I'm trying to figure out the best way to mill smaller logs on my Timber King 1600. If I have any complaint about the mill it's that it has a poor design and set-up for securing logs. There is a single screw style hold down about 2/3 forward and log dogs on the edge of one side of the bed. I'm trying to device someway to secure logs in the middle for at least the first cut! Any and all feedback is appreciated. I prefer not to drill, weld or grind on the bed. However, I would if I can devise a system that will work but not be in the way when I'm milling the larger logs. In any case I'de would think for the money manufacturers would do a much better job in their design!:huh:


----------



## dirtclod (May 7, 2008)

Could you post a picture of the problem- both with a log problem loaded and shots from several different angles of the area in question without a log in the way.
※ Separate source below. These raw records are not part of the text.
-- ==== Sys2Proof/Syntax.lean ====
section
/-!
DEFINITION. The commands and events of the block: one constructor per row of spec/opcode_table.json, with the operands the
spec gives them (a key, a value written, a reading of the environment, a packet's contents).
-/
namespace Sys2Proof

/-- A published frame (R243): flags as R244, samples as 16-bit codes (R242, R245), channel 0 first. -/
structure Frame where
  epoch : Nat
  index : Nat
  flags : Nat
  samples : List Nat
  deriving DecidableEq, Repr

/-- A phasor: real and imaginary part. -/
structure Phasor where
  re : Int
  im : Int
  deriving DecidableEq, Repr

/-- A control packet (R351): destination, source, kind, SEQ, data blocks of 64 bits, and the tag block of an authenticated kind (R353), 0
without one. -/
structure Pkt where
  dst : Nat
  src : Nat
  kind : Nat
  seq : Nat
  data : List Nat
  tag : Nat
  deriving DecidableEq, Repr

/-- Who makes an access to a register: firmware of a service core, the host over xSPI or over I2C, or a mirror packet of the ring with
the session level it carries (R376). -/
inductive Src where
  | core
  | xspi
  | i2c
  | ring (level : Fin 4)
  deriving DecidableEq, Repr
Short logs may require a jig. But the design of the jig depends a bit on the design of the mill.


----------



## Ken Johnson (Nov 8, 2007)

If they are not too long, maybe you'd be better off milling them on your bandsaw. Just a thought.


----------



## Oscar (Jun 7, 2008)

I've been trying to get a picture or two off my dig camera onto the computer and can't! As soon as I can figure out the problem I'll post them. Thanks for your patience.


----------



## Oscar (Jun 7, 2008)

*pictures*

Here are a couple of pictures showing the bed and the one clamping device (Screw Type) for the entire saw. There are the stops on the far side of the bed that only work with a flat surface. I'd like and do think having some clamping device in the middle of the bed which is mobile enough to locate it/them in such a fashion, logs are held securely. Even if it was only for the first side of the cant to be. After I get one flat side I can use the stops on the bed and can use some type of wedging to hold the log from lateral movement. Any and all help is appreciated!


----------



## dirtclod (May 7, 2008)

I can see why you're having problems with your mill posts. But I can't tell from the angle what the range of motion your dogs can achieve. I also can't make out enough detail about their construction. Can you try a shot of them from 90 degrees to the bed?
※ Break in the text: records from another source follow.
/-- Reset and bring-up (R97-R108). -/
structure BootEng where
  /-- The device is held in reset: bit 0 by RESET_N, bit 1 after a thermal shutdown (R100, R505). -/
  hold : Nat := 0
  /-- RESET_N is low and not yet accepted (R100). -/
  pinLow : Bool := false
  /-- Model time at which the bring-up in progress started. -/
  start : Nat := 0
  /-- Cores that run: Madder, Woad, Weld. -/
  cores : List Bool := [false, false, false]
  /-- Cores whose patch image waits for its verification (R104, R102). -/
  verify : List Nat := []
  /-- The SRAM fill of this bring-up has ended. -/
  filled : Bool := false
  /-- Model time at which the fill in progress started. -/
  fillAt : Nat := 0
  /-- TESTEN was high at power-on reset; role and I2C address as sampled then (R39, R40, R438). -/
  testen : Bool := false
  role : Bool := false
  addr : Bool := false
  /-- A power-on reset whose OTP load and role check are still to come; one that cleared the AON domain. -/
  fresh : Bool := false
  freshAon : Bool := false
  /-- Step 1 has ended since the device rails were last off (R104). -/
  railsDone : Bool := false
  /-- A power-on reset whose fixed rails have not yet settled: PFW_N is low (R109). -/
  por : Bool := true
  /-- The RST_CAUSE bit of the last system reset and the model time at which it came (R99). -/
  cause : Nat × Nat := (0, 0)
  deriving DecidableEq, Repr

/-- A service write that awaits its synchronisation (R482): watchdog, value, model time of the write. -/
structure WdgSync where
  n : Nat
  v : Nat
  t : Nat
  deriving DecidableEq, Repr

/-- Watchdogs, task monitor and keeper (R479-R491). -/
structure WdgEng where
  /-- Writes awaiting synchronisation, oldest first. -/
  sync : List WdgSync := []
  /-- Watchdogs that were running when last looked at. -/
  run : List Bool := [false, false, false, false]
  /-- Model time at which each count was last set. -/
  at0 : List Nat := [0, 0, 0, 0]
  /-- Count at which key A last armed each. -/
  armed : List Nat := [0, 0, 0, 0]
  /-- The task monitor was running when last looked at; the check-ins that took COUNT above MAX in this period, oldest first. -/
  tm : Bool := false
  above : List Nat := []
  /-- Model time at which the task monitor's period began, and at which the keeper took its state or Madder was last released (R487, R491). -/
  tmAt : Nat := 0
  keepAt : Nat := 0
  deriving DecidableEq, Repr

/-- A condition of R500: whether it holds, and the consecutive samples that speak for its change. -/
structure ThmCond where
  on : Bool := false
  run : Nat := 0
  deriving DecidableEq, Repr

/-- Thermal block (R499-R505): consecutive samples of each sensor that speak for a change of its FAULT; the conditions WARN_F, WARN_L,
level 1, level 2 and shutdown; microseconds of the present second at level 1 or above. -/
structure ThmEng where
  odd : List Nat := [0, 0, 0, 0, 0, 0]
  conds : List ThmCond := [{}, {}, {}, {}, {}]
  us : Nat := 0
  /-- Model time from which every valid sensor has read at or below SHUT - HYS in the hold of a shutdown. -/
  cool : Option Nat := none
  /-- A shutdown message waits for core release: sensor (R505). -/
  shut : Option Nat := none
  deriving DecidableEq, Repr

/-- A frozen shadow of the time group (R511): path 0 cores, 1 xSPI, 2 I²C; SUB and SEC; model time at which it froze. -/
structure RtcFreeze where
  path : Nat
  sub : Nat
  sec : Nat
  t : Nat
  deriving DecidableEq, Repr

/-- Real-time clock (R510-R516). -/
structure RtcEng where
  frozen : List RtcFreeze := []
  /-- Model time at which SUB last was 0. -/
  subAt : Nat := 0
  /-- What was over at `subAt`, 10^13 to one count of SUB. -/
  carry : Nat := 0
  /-- A PWRON pulse runs, model time at which it ends, PWRON is latched high (R516). -/
  pulse : Bool := false
  pulseTo : Nat := 0
  latched : Bool := false
  /-- The LFRC can be calibrated, and model time from which the present 10 s count (R510). -/
  canCal : Bool := false
  calAt : Nat := 0
  /-- The count of 1/256 s that was last compared with RTC_PER (R515). -/
  perAt : Nat := 0
  deriving DecidableEq, Repr

/-- An OTP command in progress (R542): 2 PROG, 3 REPAIR, 4 FINALISE; for a lifecycle transition 5, with region 7 behind it 6.
Rows still to burn with their data, the first of them in progress; retries of that row and the most any row took; the row a PROG
or a REPAIR names; the region of a FINALISE, or the entry of a REPAIR. -/
structure OtpJob where
  op : Nat
  rows : List (Nat × Nat)
  retries : Nat := 0
  most : Nat := 0
  row : Nat := 0
  region : Nat := 0
  deriving DecidableEq, Repr

/-- One-time-programmable memory. -/
structure OtpEng where
  job : Option OtpJob := none
  deriving DecidableEq, Repr

/-- A key setup (R563, R564): the worker (0 at a worker itself), the step awaited (2 REPLY, 3 GROUP, 4 CONFIRM), the tries so far, the
generation, the own ephemeral private key, the session key agreed, and model time from which the answer is awaited. -/
structure KeySetup where
  w : Nat
  await : Nat
  tries : Nat
  gen : Nat
  d : Nat
  ks : Nat
  t : Nat
  deriving DecidableEq, Repr

/-- Security (R555-R565). -/
structure SecEng where
  /-- A nonce is live, its level in SVC_STATUS.CHAL_LEVEL; model time at which it was drawn. -/
  nonce : Bool := false
  nonceAt : Nat := 0
  /-- Model time of the last xSPI transaction, and of the start of the lockout. -/
  lastAt : Nat := 0
  lockAt : Nat := 0
  /-- Key setups in progress (R563, R564). -/
  setups : List KeySetup := []
  /-- Workers whose old key is still accepted while a new one is being agreed. -/
  rekey : List Nat := []
  deriving DecidableEq, Repr

/-- Every block's own state. -/
structure Engines where
  flt : FltEng := {}
  mode : ModeEng := {}
  epoch : EpochEng := {}
  pwr : PowerEng := {}
  seq : SeqEng := {}
  cont : ContEng := {}
  feed : FeedEng := {}
  clk : ClkEng := {}
  afe : AfeEng := {}
  scan : ScanEng := {}
  bal : BalEng := {}
  eis : EisEng := {}
  est : EstEng := {}
  recs : RecEng := {}
  ring : RingEng := {}
  rack : RackEng := {}
  cap : CapEng := {}
  host : HostEng := {}
  icu : IcuEng := {}
  boot : BootEng := {}
  wdg : WdgEng := {}
  thm : ThmEng := {}
  rtc : RtcEng := {}
  otp : OtpEng := {}
  sec : SecEng := {}
  deriving DecidableEq, Repr

end Sys2Proof.Machine
end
The layout of your mill, while similar, is different from the one I operate. But I'm assuming you're bunks are 4' apart and the shorts are at least 4' long. Your mill has the same mill stops on the bunks as the one I operate. I will lay something like a 4x4 across two bunks and place the short against it. (The 4x4 takes the place of the mill posts.) Then dog the short in the middle. With only one dog everything has to be nearly perfect. I test for stability and shim/wedge/reposition until I'm satisified.
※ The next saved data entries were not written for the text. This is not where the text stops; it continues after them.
/-! ### EST -/
abbrev EST_STATUS : Nat := 0x1A008
def EST_STATUS_FLAGS : Fld := ⟨EST_STATUS, 0, 8⟩
abbrev EST_EVT_RAW : Nat := 0x1A00C
def EST_EVT_RAW_EVENTS : Fld := ⟨EST_EVT_RAW, 0, 11⟩
abbrev EST_CMD : Nat := 0x1A040
def EST_CMD_KEY : Fld := ⟨EST_CMD, 16, 16⟩
def EST_CMD_OP : Fld := ⟨EST_CMD, 0, 3⟩
abbrev EST_CFG : Nat := 0x1A044
def EST_CFG_EN : Fld := ⟨EST_CFG, 31, 1⟩
def EST_CFG_ETA : Fld := ⟨EST_CFG, 16, 8⟩
def EST_CFG_I_INV : Fld := ⟨EST_CFG, 10, 1⟩
def EST_CFG_ISRC : Fld := ⟨EST_CFG, 8, 2⟩
def EST_CFG_TS : Fld := ⟨EST_CFG, 0, 8⟩
abbrev EST_MODEL : Nat := 0x1A048
def EST_MODEL_RTK : Fld := ⟨EST_MODEL, 16, 16⟩
def EST_MODEL_HW : Fld := ⟨EST_MODEL, 8, 8⟩
def EST_MODEL_HMAX : Fld := ⟨EST_MODEL, 0, 8⟩
abbrev EST_NOISE : Nat := 0x1A04C
def EST_NOISE_QZ : Fld := ⟨EST_NOISE, 24, 8⟩
def EST_NOISE_QV : Fld := ⟨EST_NOISE, 16, 8⟩
def EST_NOISE_QH : Fld := ⟨EST_NOISE, 8, 8⟩
def EST_NOISE_RV : Fld := ⟨EST_NOISE, 0, 8⟩
abbrev EST_LEARN : Nat := 0x1A050
def EST_LEARN_Q_ALPHA : Fld := ⟨EST_LEARN, 24, 8⟩
def EST_LEARN_R_ALPHA : Fld := ⟨EST_LEARN, 16, 8⟩
def EST_LEARN_Q_DZ : Fld := ⟨EST_LEARN, 8, 8⟩
def EST_LEARN_Q_STEP : Fld := ⟨EST_LEARN, 0, 8⟩
abbrev EST_REST : Nat := 0x1A054
def EST_REST_REST_I : Fld := ⟨EST_REST, 16, 16⟩
def EST_REST_REST_T : Fld := ⟨EST_REST, 0, 16⟩
abbrev EST_REPORT : Nat := 0x1A058
def EST_REPORT_SLOW : Fld := ⟨EST_REPORT, 24, 8⟩
def EST_REPORT_FAST : Fld := ⟨EST_REPORT, 20, 4⟩
def EST_REPORT_CUT_RATE : Fld := ⟨EST_REPORT, 8, 8⟩
def EST_REPORT_REST_RATE : Fld := ⟨EST_REPORT, 0, 8⟩
abbrev EST_CUTOFF : Nat := 0x1A05C
def EST_CUTOFF_VCUT : Fld := ⟨EST_CUTOFF, 16, 16⟩
def EST_CUTOFF_DIS_THR : Fld := ⟨EST_CUTOFF, 8, 8⟩
def EST_CUTOFF_DIS_N : Fld := ⟨EST_CUTOFF, 0, 8⟩
abbrev EST_QNOM : Nat := 0x1A060
def EST_QNOM_TPOL_NOM : Fld := ⟨EST_QNOM, 20, 12⟩
def EST_QNOM_QNOM : Fld := ⟨EST_QNOM, 0, 20⟩
abbrev EST_NOM_R : Nat := 0x1A064
def EST_NOM_R_RSER_NOM : Fld := ⟨EST_NOM_R, 16, 16⟩
def EST_NOM_R_RPOL_NOM : Fld := ⟨EST_NOM_R, 0, 16⟩
abbrev EST_THMAP (n : Nat) : Nat := 0x1A068 + 0x4 * n
def EST_THMAP_TH (n : Nat) (j : Nat) : Fld := ⟨EST_THMAP n, 4 * j, 4⟩
abbrev EST_CUR : Nat := 0x1A074
def EST_CUR_MA : Fld := ⟨EST_CUR, 0, 32⟩
abbrev EST_SUMMARY : Nat := 0x1A078
def EST_SUMMARY_MIN_CELL : Fld := ⟨EST_SUMMARY, 16, 5⟩
def EST_SUMMARY_MIN_SOC : Fld := ⟨EST_SUMMARY, 0, 16⟩
abbrev EST_CKPT : Nat := 0x1A07C
def EST_CKPT_SUGGEST : Fld := ⟨EST_CKPT, 30, 2⟩
def EST_CKPT_A_STATE : Fld := ⟨EST_CKPT, 28, 2⟩
def EST_CKPT_B_STATE : Fld := ⟨EST_CKPT, 26, 2⟩
def EST_CKPT_RESULT : Fld := ⟨EST_CKPT, 20, 4⟩
def EST_CKPT_SEQ : Fld := ⟨EST_CKPT, 0, 16⟩
abbrev EST_RS_MASK : Nat := 0x1A080
def EST_RS_MASK_MASK : Fld := ⟨EST_RS_MASK, 0, 24⟩
abbrev EST_RS_CRC : Nat := 0x1A084
def EST_RS_CRC_CRC : Fld := ⟨EST_RS_CRC, 0, 32⟩
abbrev EST_FIRST : Nat := 0x1A088
def EST_FIRST_VALID : Fld := ⟨EST_FIRST, 31, 1⟩
def EST_FIRST_KIND : Fld := ⟨EST_FIRST, 8, 3⟩
def EST_FIRST_INST : Fld := ⟨EST_FIRST, 0, 6⟩
abbrev EST_CNT : Nat := 0x1A08C
def EST_CNT_Q_UPDS : Fld := ⟨EST_CNT, 24, 8⟩
def EST_CNT_CKPTS : Fld := ⟨EST_CNT, 16, 8⟩
def EST_CNT_CKPT_SKIPS : Fld := ⟨EST_CNT, 8, 8⟩
def EST_CNT_GAPS : Fld := ⟨EST_CNT, 0, 8⟩
abbrev EST_RACK_SOC : Nat := 0x1A090
def EST_RACK_SOC_SOC : Fld := ⟨EST_RACK_SOC, 0, 17⟩
abbrev EST_RACK_Q : Nat := 0x1A094
def EST_RACK_Q_MAH : Fld := ⟨EST_RACK_Q, 0, 32⟩
abbrev EST_RACK_MIN : Nat := 0x1A098
def EST_RACK_MIN_WORKER : Fld := ⟨EST_RACK_MIN, 22, 6⟩
def EST_RACK_MIN_CELL : Fld := ⟨EST_RACK_MIN, 17, 5⟩
def EST_RACK_MIN_SOC : Fld := ⟨EST_RACK_MIN, 0, 17⟩
abbrev EST_RACK_MAX : Nat := 0x1A09C
def EST_RACK_MAX_WORKER : Fld := ⟨EST_RACK_MAX, 22, 6⟩
def EST_RACK_MAX_CELL : Fld := ⟨EST_RACK_MAX, 17, 5⟩
def EST_RACK_MAX_SOC : Fld := ⟨EST_RACK_MAX, 0, 17⟩
abbrev EST_RACK_MISS : Nat := 0x1A0A0
def EST_RACK_MISS_MAP : Fld := ⟨EST_RACK_MISS, 0, 32⟩
abbrev EST_RACK_STAT : Nat := 0x1A0A4
def EST_RACK_STAT_NW : Fld := ⟨EST_RACK_STAT, 8, 6⟩
def EST_RACK_STAT_FLAGS : Fld := ⟨EST_RACK_STAT, 0, 4⟩
abbrev EST_OCV (t k : Nat) : Nat := 0x1A100 + 0x60 * t + 4 * k
def EST_OCV_MV (t k : Nat) : Fld := ⟨EST_OCV t k, 0, 16⟩
abbrev EST_SOC (n : Nat) : Nat := 0x1A400 + 0x20 * n
def EST_SOC_SOC (n : Nat) : Fld := ⟨EST_SOC n, 0, 17⟩
abbrev EST_Z (n : Nat) : Nat := 0x1A404 + 0x20 * n
def EST_Z_SOC (n : Nat) : Fld := ⟨EST_Z n, 0, 17⟩
abbrev EST_Q (n : Nat) : Nat := 0x1A408 + 0x20 * n
def EST_Q_MAH (n : Nat) : Fld := ⟨EST_Q n, 0, 21⟩
abbrev EST_RSER (n : Nat) : Nat := 0x1A40C + 0x20 * n
def EST_RSER_Z (n : Nat) : Fld := ⟨EST_RSER n, 0, 32⟩
abbrev EST_RPOL (n : Nat) : Nat := 0x1A410 + 0x20 * n
def EST_RPOL_Z (n : Nat) : Fld := ⟨EST_RPOL n, 0, 32⟩
abbrev EST_TPOL (n : Nat) : Nat := 0x1A414 + 0x20 * n
def EST_TPOL_US (n : Nat) : Fld := ⟨EST_TPOL n, 0, 32⟩
abbrev EST_TC (n : Nat) : Nat := 0x1A418 + 0x20 * n
def EST_TC_SRC (n : Nat) : Fld := ⟨EST_TC n, 30, 2⟩
def EST_TC_T (n : Nat) : Fld := ⟨EST_TC n, 0, 16⟩
abbrev EST_CSTAT (n : Nat) : Nat := 0x1A41C + 0x20 * n
def EST_CSTAT_FLAGS (n : Nat) : Fld := ⟨EST_CSTAT n, 27, 5⟩
def EST_CSTAT_INNOV (n : Nat) : Fld := ⟨EST_CSTAT n, 0, 16⟩
abbrev EST_RS_Z (n : Nat) : Nat := 0x1A700 + 0x20 * n
def EST_RS_Z_SOC (n : Nat) : Fld := ⟨EST_RS_Z n, 0, 17⟩
abbrev EST_RS_SOC (n : Nat) : Nat := 0x1A704 + 0x20 * n
def EST_RS_SOC_SOC (n : Nat) : Fld := ⟨EST_RS_SOC n, 0, 17⟩
abbrev EST_RS_Q (n : Nat) : Nat := 0x1A708 + 0x20 * n
def EST_RS_Q_MAH (n : Nat) : Fld := ⟨EST_RS_Q n, 0, 21⟩
abbrev EST_RS_RSER (n : Nat) : Nat := 0x1A70C + 0x20 * n
def EST_RS_RSER_Z (n : Nat) : Fld := ⟨EST_RS_RSER n, 0, 32⟩
abbrev EST_RS_RPOL (n : Nat) : Nat := 0x1A710 + 0x20 * n
def EST_RS_RPOL_Z (n : Nat) : Fld := ⟨EST_RS_RPOL n, 0, 32⟩
abbrev EST_RS_TPOL (n : Nat) : Nat := 0x1A714 + 0x20 * n
def EST_RS_TPOL_US (n : Nat) : Fld := ⟨EST_RS_TPOL n, 0, 32⟩
abbrev EST_RS_H (n : Nat) : Nat := 0x1A718 + 0x20 * n
def EST_RS_H_H (n : Nat) : Fld := ⟨EST_RS_H n, 0, 16⟩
On fatter logs I will sometimes use firewood splits as wedges placed against the bunk stops in lieu of the 4x4. This allows the log to move closer to the stops so the blade guides align better. 

Anything shorter than 4' requires a different approach.


----------



## Rodney Sinclair (Aug 17, 2008)

I have the 1220 and it has three shafts that holds a stop and a dog on each shaft. I think if it was me, I'd call TimberKing. I don't think you have all your equipment. Hope this helps.

Rodney


----------